# November - Mid FL



## jgstephenson (Nov 14, 2008)

Coming down from the Atlanta area and wanting to find a day or so of fishing on the way down to lower Fl....that 11 hour drive is awful.

Can anyone tell me how things are in the area near the Orlando band across the state? I have always wated to try Stickmarsh or the mid-lower St Johns river. Will this be a good-bad time of year?

Thanks!


----------



## anytide (Jul 30, 2009)

Are you bringing your micro? ,solo?, on foot? -dont know a lot about east coast area ,i would try the 'goon @ that time for reds /trout ,someone on here will help you,,across the state/ Tampa-gulf coast I can point you in the right direction ,november is perfect ,theres always somewhere to go ... pick the dates/tell me what your looking for,,I'll put you on them ,we got some of these in november  ;D-good luck
                                     -anytide


----------



## anytide (Jul 30, 2009)

-or THEEESE !!! ;D
-anytide


----------



## jgstephenson (Nov 14, 2008)

I will be bringing my copperhead skiff and will have a good bit of time for a change.

Would like to stop for a day somewhere in the M.L. area to break up the trip. With this recent front, I am thinking that schooling Reds may be over though?

St. Johns River or Stick Marsh?

I will be down the week of Nov. 9.

Thanks!


----------



## tom_in_orl (Dec 9, 2006)

Do you know what day?


----------



## jgstephenson (Nov 14, 2008)

Leaving Atlanta on Sunday Nov 8 and fishing on the 9th. Then on down to Miami area.


----------



## tom_in_orl (Dec 9, 2006)

Man, If I had Mondays off I would be happy to meet up with you but work is just too busy. Still its a great day to fish the Mosquito Lagoon. I would be happy to mark some spots on a map for you. Just let me know.


----------



## jgstephenson (Nov 14, 2008)

I would appreciate that very much, Tom.

I only get down your way like once a year, so you wouldn't head out and see me sitting on your favorite spot. 

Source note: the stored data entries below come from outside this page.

-- ==== Sys2Proof/Syntax.lean ====
section
/-! DEFINITION. The 28 operations of spec/opcode_table.json (30_encoding.md R47), one constructor each, and the names of the two spellings that select none. -/

namespace Sys2Proof

/-- The operations of R47 with the fields their command words carry. The data operands `A` and `B` are input signals
(R40) and stand in the machine's state. A selector is a natural number, reduced where it is used (R43, R44). -/
inductive Instr where
  | curmode
  | setmode (md : BitVec 3)
  | bank1314
  | bank812
  | spsridx
  | pack
  | unpack
  | wrflags
  | rdspsr
  | wrspsr
  | restore
  | mrgspsrf
  | rdlow (idx : Nat)
  | wrlow (idx : Nat)
  | rdhigh (idx : Nat)
  | wrhigh (idx : Nat)
  | rdarch (reg : Nat)
  | wrarch (reg : Nat)
  | rdsp
  | wrsp
  | rdlr
  | wrlr
  | rdpc
  | wrpc
  | add
  | sub
  | adc (ci : Bool)
  | sbc (ci : Bool)
deriving DecidableEq, Repr

/-- Why the decoder gives no operation (R52). -/
inductive DecodeError where
  /-- `OP` is 0x0C, 0x0D, 0x0E or 0x0F (R48). -/
  | reservedOpcode
  /-- `OP` is SETMODE's and `MD` is 7 (R45). -/
  | reservedModeCode
deriving DecidableEq, Repr

end Sys2Proof
end

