theorem witness_DecodeOfEncodeGivesTheOperation : (Instr.wrarch 15).WellFormed ∧ (Instr.setmode 6).WellFormed := by decide
theorem witness_EncodeOfDecodeClearsOnlyUnusedBits : decode 0xFFFF = .ok (.sbc true) := by rfl
theorem witness_UnusedFieldsDoNotMatter :
    0x0820#16 &&& usedBits ((0x0820#16).extractLsb' 11 5) = 0x0FA7#16 &&& usedBits ((0x0FA7#16).extractLsb' 11 5) := by
  decide
theorem witness_UnusedFieldsDoNotMatter_stops :
    faultIs (step { fresh .SVC 0 0 with pending := [.command ⟨0x3000, 0, 0⟩] }) (.invalidModeField 0x3000 0) = true ∧
    refusedIs (step { fresh .SVC 0 0 with pending := [.command ⟨0x6000, 0, 0⟩] }) (.reservedOpcode 0x6000) = true := by
  decide
theorem witness_ReservedOpcodesAreRefused :
    (runOf ⟨0x6000, 0, 0⟩).state.pending = [.command ⟨0x6000, 0, 0⟩] ∧
    0x0C ≤ ((0x6000#16).extractLsb' 11 5).toNat ∧ ((0x7FFF#16).extractLsb' 11 5).toNat ≤ 0x0F := by decide
theorem witness_ModeOperandNamesAModeOrIsRefused :
    (runOf ⟨0x0870, 0, 0⟩).state.pending = [.command ⟨0x0870, 0, 0⟩] ∧ (0x0870#16).extractLsb' 11 5 = 0x01 ∧
    (0x0870#16).extractLsb' 4 3 = 7 ∧
    [Mode.User, .FIQ, .IRQ, .SVC, .ABT, .UND, .System][((0x0860#16).extractLsb' 4 3).toNat]? = some .System := by
  refine ⟨rfl, ?_⟩
  decide
theorem witness_StepRunsTheDecodedCommand :
    (runOf ⟨0xD800, 4, 0⟩).state.pending = [.command ⟨0xD800, 4, 0⟩] ∧ decode 0xD800 = .ok .wrpc := ⟨rfl, rfl⟩
theorem witness_StepWithNothingPendingIsIdle : State.reset.pending = [] := rfl
theorem witness_TwoCommandsAtOnceAreRefused :
    ({ fresh .SVC 0 0 with pending := [.concurrent ⟨0, 0, 0⟩ ⟨0x2800, 0, 0⟩] } : State).pending =
      .concurrent ⟨0, 0, 0⟩ ⟨0x2800, 0, 0⟩ :: [] := rfl
theorem witness_CommandsStopExactlyWhereStated :
    (runOf ⟨0x3000, 0x14, 0⟩).state.pending = [.command ⟨0x3000, 0x14, 0⟩] ∧
    (runOf ⟨0x3000, 0x14, 0⟩).state.invalidMPolicy = .fault ∧
    faultIs (step (runOf ⟨0x3000, 0x14, 0⟩).state) (.invalidModeField 0x3000 0x14) = true ∧
    faultIs (step (runOf ⟨0x5000, 0, 0⟩).state) (.invalidModeField 0x5000 0) = true ∧
    refusedIs (step (runOf ⟨0x7800, 0, 0⟩).state) (.reservedOpcode 0x7800) = true ∧
    refusedIs (step (runOf ⟨0x0870, 0, 0⟩).state) (.reservedModeCode 0x0870) = true := by
  refine ⟨rfl, rfl, ?_⟩
  decide
theorem witness_ResetMakesAFreshInstance :
    ({ fresh .SVC 0 0 with pending := [.reset] } : State).pending = .reset :: [] := rfl
theorem witness_StatusWordAfterResetIsTheModeField :
    ((0x10 : BitVec 5), Mode.User) ∈ modeFields ∧ ((0x1F : BitVec 5), Mode.System) ∈ modeFields := by decide
theorem witness_StepKeepsTheParameters :
    ∃ t, step { fresh .SVC 0 0 with pending := [.reset] } = .next t := ⟨_, rfl⟩
theorem witness_StepKeepsOutputsInAgreement :
    OutputsAgree (fresh .SVC 1 2) ∧ ∃ t, step ((fresh .SVC 1 2).withFetchWord 16 0xE000) = .next t := by
  refine ⟨?_, ⟨_, rfl⟩⟩
  intro f hf
  cases hf
theorem witness_UnreadOperandsDoNotMatter :
    readsA .pack = false ∧ readsB .wrpc = false ∧ (∃ t, exec .pack (fresh .SVC 0 0) = .next t) ∧
    (∃ t, exec .wrpc (fresh .SVC 0 0) = .next t) ∧
    readsA .restore = false ∧ faultIs (exec .restore (fresh .SVC 0 0)) (.invalidModeField 0 0) = true ∧
    readsA (.setmode 7) = false ∧ refusedIs (exec (.setmode 7) (fresh .SVC 0 0)) (.reservedModeCode 0) = true :=
  ⟨rfl, rfl, ⟨_, rfl⟩, ⟨_, rfl⟩, rfl, by decide, rfl, by decide⟩
theorem witness_SetmodeWritesOnlyTheMode :
    [Mode.User, .FIQ, .IRQ, .SVC, .ABT, .UND, .System][(0 : BitVec 3).toNat]? = some .User ∧
    [Mode.User, .FIQ, .IRQ, .SVC, .ABT, .UND, .System][(6 : BitVec 3).toNat]? = some .System ∧
    [Mode.User, .FIQ, .IRQ, .SVC, .ABT, .UND, .System][(7 : BitVec 3).toNat]? = none := by decide
theorem witness_UnpackInstallsTheWordOrFaults :
    ((fresh .SVC 0x10 0).A.extractLsb' 0 5, Mode.User) ∈ modeFields ∧
    ((fresh .SVC 0xFFFFFFFF 0).A.extractLsb' 0 5, Mode.System) ∈ modeFields ∧
    ¬ ValidModeField (fresh .SVC 0x14 0).A ∧ (fresh .SVC 0x14 0).invalidMPolicy = .fault := by
  refine ⟨by decide, by decide, ?_, rfl⟩
  unfold ValidModeField
  decide
theorem witness_KeepModePolicyLeavesTheMode :
    let s : State := { State.resetWith .IRQ .keepMode with A := 0x8000001E }
    s.invalidMPolicy = .keepMode ∧ ¬ ValidModeField s.A ∧ (s.CPSR.mode, (1 : Fin 5)) ∈ spsrSlots ∧
    ¬ ValidModeField s.SPSR[1] := by
  unfold ValidModeField
  decide
theorem witness_PackAndUnpackRoundTrip :
    (∃ t, exec .pack (fresh .SVC 0x1B 0) = .next t ∧ t.Y = some 0x13) ∧ ValidModeField (fresh .SVC 0x1B 0).A := by
  refine ⟨⟨_, rfl, by decide⟩, ?_⟩
  unfold ValidModeField
  decide
theorem witness_WrflagsIsUnpackOfTheMergedWord :
    ∃ t, exec .pack (fresh .SVC 0xF0000000 0) = .next t ∧ t.Y = some 0x13 := ⟨_, rfl, by decide⟩
theorem witness_ModeChangeOnlyRedirects :
    ∃ t, exec (.setmode 1) (fresh .User 0 0) = .next t ∧ (t.CPSR.mode, (0 : Fin 5)) ∈ spsrSlots := ⟨_, rfl, by decide⟩
theorem witness_ModeChangeOnlyRedirects_to_User :
    ∃ t, exec (.setmode 0) (fresh .SVC 0 0) = .next t ∧ userOrSystem t.CPSR.mode = true := ⟨_, rfl, by decide⟩
theorem witness_NoOperationIsStoppedForUserMode :
    ∃ t, exec .wrspsr (setMode .SVC (fresh .User 1 0)) = .next t := ⟨_, rfl⟩
theorem witness_saved_status_clauses :
    ((fresh .FIQ 0 0).CPSR.mode, (0 : Fin 5)) ∈ spsrSlots ∧ ((fresh .UND 0 0).CPSR.mode, (4 : Fin 5)) ∈ spsrSlots ∧
    userOrSystem (fresh .User 0 0).CPSR.mode = true ∧ userOrSystem (fresh .System 0 0).CPSR.mode = true := by decide
theorem witness_RestoreInstallsTheSavedWordOrNothing :
    let s : State := { fresh .SVC 0 0 with SPSR := #v[0, 0, 0x30000012, 0, 0] }
    (s.CPSR.mode, (2 : Fin 5)) ∈ spsrSlots ∧ (s.SPSR[2].extractLsb' 0 5, Mode.IRQ) ∈ modeFields ∧
    ((fresh .FIQ 0 0).CPSR.mode, (0 : Fin 5)) ∈ spsrSlots ∧ ¬ ValidModeField (fresh .FIQ 0 0).SPSR[0] ∧
    (fresh .FIQ 0 0).invalidMPolicy = .fault := by
  unfold ValidModeField
  decide
theorem witness_SavedStatusChangesOnlyByItsWriters :
    (∃ t, exec .wrspsr (fresh .SVC 1 0) = .next t) ∧ ((fresh .SVC 1 0).CPSR.mode, (1 : Fin 5)) ∉ spsrSlots ∧
    (∃ t, exec .pack (fresh .SVC 1 0) = .next t) := ⟨⟨_, rfl⟩, by decide, ⟨_, rfl⟩⟩
theorem witness_LowPortIsUnbanked : 0 % 8 = (0 : Fin 8).val ∧ 15 % 8 = (7 : Fin 8).val := by decide
theorem witness_HighPortUsesTheBankOfTheRegister :
    (1 : Fin 2) = bank812 (fresh .FIQ 0 0).CPSR.mode ∧ (5 : Fin 6) = bank1314 (fresh .UND 0 0).CPSR.mode ∧
    8 % 8 = (0 : Fin 5).val ∧ 4 % 8 = (4 : Fin 5).val ∧ 5 % 8 = 5 + (0 : Fin 2).val ∧ 6 % 8 = 5 + (1 : Fin 2).val ∧
    7 % 8 = 7 := by decide
theorem witness_ArchPortDispatchesByRegister :
    (0 : Fin 2) = bank812 (fresh .User 0 0).CPSR.mode ∧ (0 : Fin 6) = bank1314 (fresh .System 0 0).CPSR.mode ∧
    16 % 16 = (0 : Fin 8).val ∧ 7 % 16 = (7 : Fin 8).val ∧ 8 % 16 = 8 + (0 : Fin 5).val ∧ 12 % 16 = 8 + (4 : Fin 5).val ∧
    29 % 16 = 13 + (0 : Fin 2).val ∧ 14 % 16 = 13 + (1 : Fin 2).val ∧ 15 % 16 = 15 := by decide
theorem witness_NamedPortsReachSpLrAndPc : (2 : Fin 6) = bank1314 (fresh .IRQ 0 0).CPSR.mode := by decide
theorem witness_ReadAfterWriteSeesTheWrite : (15 < 16) ∧ (0 < 16) := by decide
theorem witness_OnlyListedOperationsWrite :
    (∃ t, exec (.wrhigh 5) (fresh .FIQ 7 0) = .next t) ∧ writtenReg (.wrhigh 5) = some 13 ∧
    Hidden (fresh .FIQ 7 0) (.spLr 0 0) ∧ (∀ r, writtenReg (.wrhigh 5) = some r → Slot.pc ≠ slotOf .FIQ (archSel r)) := by
  refine ⟨⟨_, rfl⟩, rfl, ?_, ?_⟩
  · unfold Hidden; decide
  · intro r hr
    cases hr
    decide
theorem witness_OnlyListedOperationsWrite_SPSR :
    nextIs (exec .mrgspsrf { fresh .SVC 0xF0000000 0 with SPSR := #v[1, 1, 1, 1, 1] })
      (fun t => t.SPSR == #v[1, 1, 0xF0000001, 1, 1]) = true ∧
    ((fresh .SVC 0 0).CPSR.mode, (0 : Fin 5)) ∉ spsrSlots ∧ ((fresh .User 0 0).CPSR.mode, (4 : Fin 5)) ∉ spsrSlots := by
  decide
theorem witness_HiddenBanksAreUnobservable :
    AgreeWhereVisible (fresh .SVC 7 0) { fresh .SVC 7 0 with SPSR := #v[9, 9, 0, 9, 9] } ∧
    fresh .SVC 7 0 ≠ { fresh .SVC 7 0 with SPSR := #v[9, 9, 0, 9, 9] } ∧
    ∃ t, exec .rdspsr (fresh .SVC 7 0) = .next t := by
  refine ⟨⟨rfl, ?_, ?_, ?_⟩, by decide, ⟨_, rfl⟩⟩
  · unfold SameSurroundings; decide
  · decide
  · decide
theorem witness_AluIsPure :
    (fresh .User 3 4).A = (fresh .FIQ 3 4).A ∧ (fresh .User 3 4).B = (fresh .FIQ 3 4).B ∧
    fresh .User 3 4 ≠ fresh .FIQ 3 4 := by decide
theorem witness_exception_entry_and_return :
    (Mode.FIQ, (0 : Fin 5)) ∈ spsrSlots ∧ (Mode.UND, (4 : Fin 5)) ∈ spsrSlots ∧ (5 : Fin 6) = bank1314 .UND ∧
    Mode.FIQ ≠ .UND ∧ userOrSystem .System = true ∧ userOrSystem .User = true := by decide
theorem witness_EntryAndReturnOperationsAreTheSequences :
    (∃ t, Host.Core.run core 5 { fresh .User 0 0 with pending := enterRequests .IRQ (packStatus (fresh .User 0 0).CPSR) 4 0x18 } = .next t) ∧
    (∃ t, Host.Core.run core 3
      { fresh .IRQ 0 0 with SPSR := #v[0, 0x10, 0, 0, 0], pending := leaveRequests (readReg (fresh .IRQ 0 0) 14) 4 } = .next t) :=
  ⟨⟨_, rfl⟩, ⟨_, rfl⟩⟩
theorem witness_BootSetsStatusStacksAndEntry :
    ((0x8000001F : Word).extractLsb' 0 5, Mode.System) ∈ modeFields ∧
    [(Mode.IRQ, (0x1000 : Word)), (.SVC, 0x2000)].Pairwise (fun p q => bank1314 p.1 ≠ bank1314 q.1) := by decide
theorem witness_BootMayUseSetmode :
    ((0x80000010 : Word).extractLsb' 0 5, Mode.User) ∈ modeFields ∧
    [(Mode.System, (0x1000 : Word)), (.UND, 0x2000)].Pairwise (fun p q => bank1314 p.1 ≠ bank1314 q.1) ∧
    (∃ t, Host.Core.run core 7 ((fresh .UND 0 0).withPending
      (bootSequence (asm (.setmode 0) 0 0) (asm .unpack 0x80000010 0) [(.System, 0x1000), (.UND, 0x2000)] 8)) = .next t) :=
  ⟨by decide, by decide, ⟨_, rfl⟩⟩
theorem witness_BusAccessesAreLittleEndian : busWf [] = true := rfl
theorem witness_BusAccessesAreLittleEndian_clauses : busStated 0 4 = true ∧ busStated 2 2 = true := by
  have h2 : 2 ≤ Config.addrWidth := by unfold Config.addrWidth; omega
  have h : 2 ^ 2 ≤ 2 ^ Config.addrWidth := Nat.pow_le_pow_right (by decide) h2
  simp only [busStated]
  constructor <;> simp <;> omega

I have tried the upper lagoon before with not much sucess. My boat will launch just about anywhere and I have 4 wheel drive.

Thank you!


----------



## anytide (Jul 30, 2009)

If your in the area -north indian river, scottsmoore landing ramp @ huntington ave. in scottsmoore 10 miles n. of titusville,,,, i fish there this time of year ,,lots o reds 
good luck -anytide


----------